Steven Horwitz
One of the more frustrating elements of the various differences among Austrian economists and libertarians is a recurring meme by which the major cleavage is described as a difference between "Rothbardian anarchists" and "Hayekian classical liberals." In his recent review of the new collection of Rothbard essays, Reason's Brian Doherty suggests exactly this division.
I think this is a false dichotomy that needlessly exacerbates the existing differences. If we are seriously to pursue the "Rizzonian Peace," participants and observers are going to have to, as our friends on the left would say, deconstruct this binary. The fact is that what we really have is a 2x2 matrix (at least!), in which there are Rothbardian minarchists (e.g., Ron Paul and other natural rights defenders of constitutionalism) and Hayekian anarchists (e.g., the contributors to this blog among many others).
We all know that Hayek was no anarchist, but two points are worth making about "Hayekian anarchism."
1. The argument is that the force of Hayek's own analyses point in the direction of a stateless society even if he, himself, didn't take them all the way there. I think this argument is especially relevant when we take into account the ways in which public choice economics has developed in the last few decades and then take seriously the tremendous growth of scholarship on the evolution of rules, norms, and institutions over that same time. Toss in the work of the Ostroms and others on the important role for civil society, which expands the analysis beyond just the state and the market, and you have the ingredients for "Hayekian anarchism," for lack of a better name. (Perhaps "consequentialist anarchism" works better?)
2. There is a story about Hayek from the 1970s that may or may not be apocryphal, and I suspect some of our more senior commenters can verify this, that is relevant here. Supposedly when he was engaged in a conversation about anarchism with a bunch of young libertarian academics (presumably at Menlo Park) in the 1970s, Hayek said something like the following "Look, I'm an old man now and I came to my classical liberalism in a different era, so I can't accept where you all are now. But, if I were a young man today, I suspect I might well be this type of anarchist."
Again, that's at least how the story has been passed down.
I bring this up because it suggests that Hayek saw the anarchist implications of his own work even if he couldn't go the next few steps.
I raise this whole topic because I think continuing to promulgate this false dichotomy creates needless tension within the Austrian community, at least among those interested in radical libertarianism. Far too often in recent years we've seen the Rothbardians criticize the more Hayekian elements of both Austrian economics and libertarianism for being "too statist" or being "beltway insiders" etc.. No doubt, there are Hayekians who would give the state some significant role - of course so did Hayek - but that is not a necessary feature of being a Hayekian.
Part of preserving the peace is going to have to be finding those places on which the various groups within both movements can find common ground.

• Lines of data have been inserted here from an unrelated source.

-- ==== Sys2Proof/Machine/Transactions.lean ====
section
/-! DEFINITION. The bytes of a transaction on MOSI and the command they are (R169, R170, section 11.2). -/

namespace Sys2Proof.Machine

/-- A command that takes one argument byte. -/
def oneByte (make : Byte → Instr) : List Byte → Option Instr
  | [] => none
  | a :: _ => some (make a)

/-- A command whose one argument byte is a mode (R84, R132, R181): a mode not assigned makes it an unassigned command. -/
def modeByte (code : Byte) (modes : List Instr) : List Byte → Option Instr
  | [] => none
  | m :: _ => some ((modes[m.toNat]?).getD (.unassignedCommand code m))

/-- The command that a transaction's bytes on MOSI are, once its last argument bit has been sampled; none before that.
Bytes beyond the arguments are ignored (R169, R170). -/
def commandOf : List Byte → Option Instr
  | [] => none
  | code :: args =>
    match code.toNat with
    | 0x10 => if args.length < 14 then none else some (.setProfile (args.take 14))
    | 0x11 => some .profileDone
    | 0x20 =>
      match args with
      | [] => none
      | index :: image => if image.length < 72 then none else some (.writePlan index (image.take 72))
    | 0x21 => oneByte .readPlan args
    | 0x22 => some .verify
    | 0x30 => oneByte .join args
    | 0x31 => modeByte code [.leaveFrameEnd, .leaveSegmentEnd, .leaveImmediate] args
    | 0x32 => some .restart
    | 0x33 => some .clearFault
    | 0x40 => oneByte .stage args
    | 0x41 => some .unstage
    | 0x42 => modeByte code [.readySwitch, .readyKeep] args
    | 0x43 => some .unready
    | 0x50 => some .readStatus
    | 0x51 => some .readLog
    | 0x52 => oneByte .readRoster args
    | 0x53 => some .readGrants
    | _ => some (.unassignedCommand code (args.headD 0))

/-- The bytes on MOSI that are a command (section 11.2); none for an event. -/
def commandBytes : Instr → Option (List Byte)
  | .setProfile image => some (0x10#8 :: image)
  | .profileDone => some [0x11#8]
  | .writePlan index image => some (0x20#8 :: index :: image)
  | .readPlan index => some [0x21#8, index]
  | .verify => some [0x22#8]
  | .join start => some [0x30#8, start]
  | .leaveFrameEnd => some [0x31#8, 0]
  | .leaveSegmentEnd => some [0x31#8, 1]
  | .leaveImmediate => some [0x31#8, 2]
  | .restart => some [0x32#8]
  | .clearFault => some [0x33#8]
  | .stage start => some [0x40#8, start]
  | .unstage => some [0x41#8]
  | .readySwitch => some [0x42#8, 0]
  | .readyKeep => some [0x42#8, 1]
  | .unready => some [0x43#8]
  | .readStatus => some [0x50#8]
  | .readLog => some [0x51#8]
  | .readRoster index => some [0x52#8, index]
  | .readGrants => some [0x53#8]
  | .unassignedCommand code argument => some [code, argument]
  | .verifyWalkConclusion | .transactionCutShort _ | .powerOnReset | .rstnLow | .frameMark | .participantPull
  | .minFrameTimeElapsed | .holdLimitExpiry | .stallTimerExpiry | .listenTimerExpiry | .foundingPulseEnd
  | .searchSpanEnd _ _ | .noteCompletion _ _ | .ownTransmissionStart | .ownNoteCompletion _ | .partingNoteSend
  | .windowEnd | .hcodeWordSent | .exposureStart _ | .exposureEnd | .exposuresEnded | .strobeDelayEnd _ | .strobeOnEnd _
  | .strobeOffEnd _ | .timebaseLoss | .tclkReturn | .settleCountComplete | .frameLevelChange _ | .rstnRelease => none

end Sys2Proof.Machine
end

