/-- The window end closes the list: miss counts, stamps, the own view, the grant table, the records, the first
condition. (R6, R8, R37, R44, R46, R47, R50, R53, R58, R59, R87, R139) The model's choices in it: log entries 2, 8,
15, 33, 34, 40, 44. -/
def Obligations.WindowEndHandsOverTheList : Prop :=
  ∀ s : State, s.ticking = true → s.transceiver.windowOpen = true → s.endFault = none →
    let last := s.barrier.phase = .holding ∧ s.barrier.minTimeDone = true ∧ s.barrier.exposuresDone = true ∧
      s.barrier.strobesDone = true ∧ (s.barrier.windowDone = true ∨ s.membership.state.participant = true)
    let number : FrameNo :=
      match s.adoption with
      | .none => s.barrier.frameNo
      | .listening frame _ | .slip frame | .yield frame _ => frame
    let tick (body : RecordBody) : Record := { body, frame := s.barrier.frameNo, epoch := s.epochs.epoch }
    let records : List Record :=
      (if s.transceiver.foreignSet = 0 then [] else [tick (.foreign s.transceiver.foreignSet)]) ++
        (s.lostMembers.map fun i => tick (.memberLost i)) ++
        (match s.adoption with
          | .none => []
          | .listening frame epoch => [{ body := .adopted, frame, epoch }]
          | .slip frame => [tick (.slip s.barrier.frameNo frame)]
          | .yield frame epoch => [{ body := .yielded, frame, epoch }]) ++
        (if s.adoptsEpoch then [{ tick .epochAdopted with epoch := s.epochs.epoch + 1 }] else [])
    (∀ slot claims, (slot, claims) ∈ s.entering ↔
      ∃ n, (s.outcomeOf slot = .valid n ∨ s.outcomeOf slot = .ownOk n) ∧ claims = n.claims) ∧
    (s.entering.map Prod.fst).Nodup ∧
    (∀ start, s.transceiver.windowStart = some start →
      s.windowEndTick = start + s.prof.width * s.prof.slotTime) ∧
    (s.adoptsEpoch = true ↔
      s.epochs.newcomer = true ∧ (∀ f e, s.adoption ≠ .listening f e ∧ s.adoption ≠ .yield f e) ∧
        ∃ slot n, s.outcomeOf slot = .valid n ∧ n.epoch = s.epochs.epoch + 1) ∧
    (s.membership.state.judgesSplit = true ↔
      s.membership.state = .joining ∨ s.membership.state = .flushing ∨ s.membership.state = .active ∨
        s.membership.state = .leaving) ∧
    (s.membership.state.participant = true ↔
      s.membership.state = .flushing ∨ s.membership.state = .active ∨ s.membership.state = .leaving) ∧
    (s.rosterAscending = true →
      s.lostMembers.Pairwise (· < ·) ∧
      ∀ i ∈ s.lostMembers, ∃ m, s.roster.entry i = some m ∧ m.removal = .none ∧
        (if m.expected ∧ (s.outcomeOf i).isValid = false then min s.prof.missLimit (m.misses + 1) else m.misses) =
          s.prof.missLimit) ∧
    ∃ t, exec .windowEnd s = .next t ∧ t.now = max s.now s.windowEndTick ∧
      t.table = s.table ∧ t.verifier = s.verifier ∧ t.port = s.port ∧ t.profile = s.profile ∧
      (last ∧ s.membership.state = .leaving →
        t.membership.state = .standby ∧ t.barrier.phase = .dormant ∧ t.barrier.pulled = false ∧ t.barrier.frameNo = 0 ∧
        t.roster = {} ∧ t.resolver = {} ∧ t.cursor = {} ∧ t.epochs = {} ∧ t.transceiver.windowOpen = false ∧
        ∃ rs : List Record,
          rs.Perm
            (records ++ s.cutGenerators.frameRecord false ++
              [{ body := .left, frame := number
                 epoch := if s.adoptsEpoch then s.epochs.epoch + 1 else s.epochs.epoch }]) ∧
          (s.lostMembers.map fun i => tick (.memberLost i)).Sublist rs ∧
          (s.cutGenerators.frameRecord false ++
              [({ body := .left, frame := number
                  epoch := if s.adoptsEpoch then s.epochs.epoch + 1 else s.epochs.epoch } : Record)]).Sublist rs ∧
          t.log = rs.foldl StationLog.append s.log) ∧
      (¬ (last ∧ s.membership.state = .leaving) →
        t.transceiver.windowOpen = false ∧ t.transceiver.windowStart = none ∧ t.transceiver.ownPassed = true ∧
        t.transceiver.receipt = s.transceiver.receipt ∧
        t.barrier.windowDone = (s.barrier.windowDone || s.membership.state.participant) ∧
        (last → t.barrier.phase = .released ∧ t.barrier.pulled = false ∧ t.barrier.holdStart = none) ∧
        (¬ last → t.barrier.phase = s.barrier.phase ∧ t.barrier.pulled = s.barrier.pulled) ∧
        t.barrier.runFrame = s.barrier.runFrame ∧ t.barrier.runEpoch = s.barrier.runEpoch ∧
        t.barrier.frameNo = number ∧ t.membership.state = s.membership.state ∧ t.membership.founder = false ∧
        t.roster.view = some s.completeView ∧ t.roster.required = s.roster.required ∧
        (t.roster.view = some true ↔
          (∀ m ∈ s.roster.members, m.expected = true → ∃ n, s.outcomeOf m.index = .valid n) ∧
          (∃ n, s.outcomeOf s.prof.index = .ownOk n) ∧ s.adoption = .none ∧ s.transceiver.closedEarly = false ∧
          ∀ slot, s.outcomeOf slot ≠ .garbage ∧ s.outcomeOf slot ≠ .lineLow) ∧
        (∀ i m, s.roster.entry i = some m →
          let misses :=
            if m.expected ∧ (s.outcomeOf i).isValid = false then min s.prof.missLimit (m.misses + 1) else m.misses
          ∃ m', t.roster.entry i = some m' ∧ m'.misses = misses ∧
            (misses = s.prof.missLimit → m.removal = .none →
              m'.state = .lost ∧ m'.removal = .lost ∧ i ∈ s.lostMembers) ∧
            (¬ (misses = s.prof.missLimit ∧ m.removal = .none) → m'.state = m.state ∧ m'.removal = m.removal) ∧
            m'.stamp = (if m.removal = .left then some (s.barrier.frameNo, s.epochs.epoch) else m.stamp)) ∧
        (s.membership.state.judgesSplit = true →
          ∃ g, t.resolver.table = some g ∧ g.frame = number + 1 ∧ g.complete = s.completeView ∧
            ∀ lane, g.lanes.get lane = laneEntry s.prof.width ((number + 1).toNat % s.prof.width) s.entering lane) ∧
        (s.membership.state.judgesSplit = false → t.resolver = s.resolver) ∧
        t.resolver.turnMark = s.resolver.turnMark ∧ t.resolver.inUse = s.resolver.inUse ∧
        (∃ rs : List Record, rs.Perm records ∧ (s.lostMembers.map fun i => tick (.memberLost i)).Sublist rs ∧
          t.log = rs.foldl StationLog.append s.log) ∧
        (s.adoption = .none →
          (s.membership.state ≠ .active ∨ s.epochs.announced = false ∨ s.completeView = true) →
          t.cursor = s.cursor ∧ t.membership.pendingLeave = s.membership.pendingLeave ∧
          t.membership.leavingFrame = s.membership.leavingFrame) ∧
        t.cursor.current = s.cursor.current ∧ t.sequencer = s.sequencer ∧ t.generators = s.generators)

My point here is that there is far more common ground on what the ideal size (or non-size) of the state is than the simple dichotomy would suggest. If people, especially students, are interested in radical libertarianism and anarcho-capitalism, there are arguments and scholars exploring those questions from both Rothbardian and Hayekian perspectives. One need not throw away one's radicalism because one finds Hayek more intellectually interesting than Rothbard, and Rothbardians should work harder to see in Hayek not a set of political conclusions but a framework for analysis that points beyond Hayek's own politics to something far more radical.
The fact of the matter is that this was the research program of Don Lavoie and the chance to study and forward radical Hayekian libertarian anarchism was a key piece of what brought Pete, Dave, and I to GMU to work with Don in the mid-80s and has motivated our work since then. The false dichotomy obscures the whole Lavoie-inspired research program of our generation and of the generation of scholars that Pete is producing following in Don's footsteps at GMU (e.g., Pete L. and Chris and many others).
So I'm gonna keep calling people on it when I see it as that little dichotomy obscures far more than it enlightens. (Bonus observation: isn't it interesting how Mises disappears in all of this? In my view, you can't BE a Hayekian anarchist without a really good Misesian understanding of how the process of economic calculation etc. works, as I have argued before.)
Addendum: I meant to also mention that one reason that the radical nature of our Hayekian research program perhaps gets lost is that we do find ourselves arguing in the world of the second best from time to time (e.g, the debates over the Fed and monetary policy). I don't think it's inconsistent to make an argument that one government policy is better or worse than another while still believing that government being not involved in that area at all is the ideal result.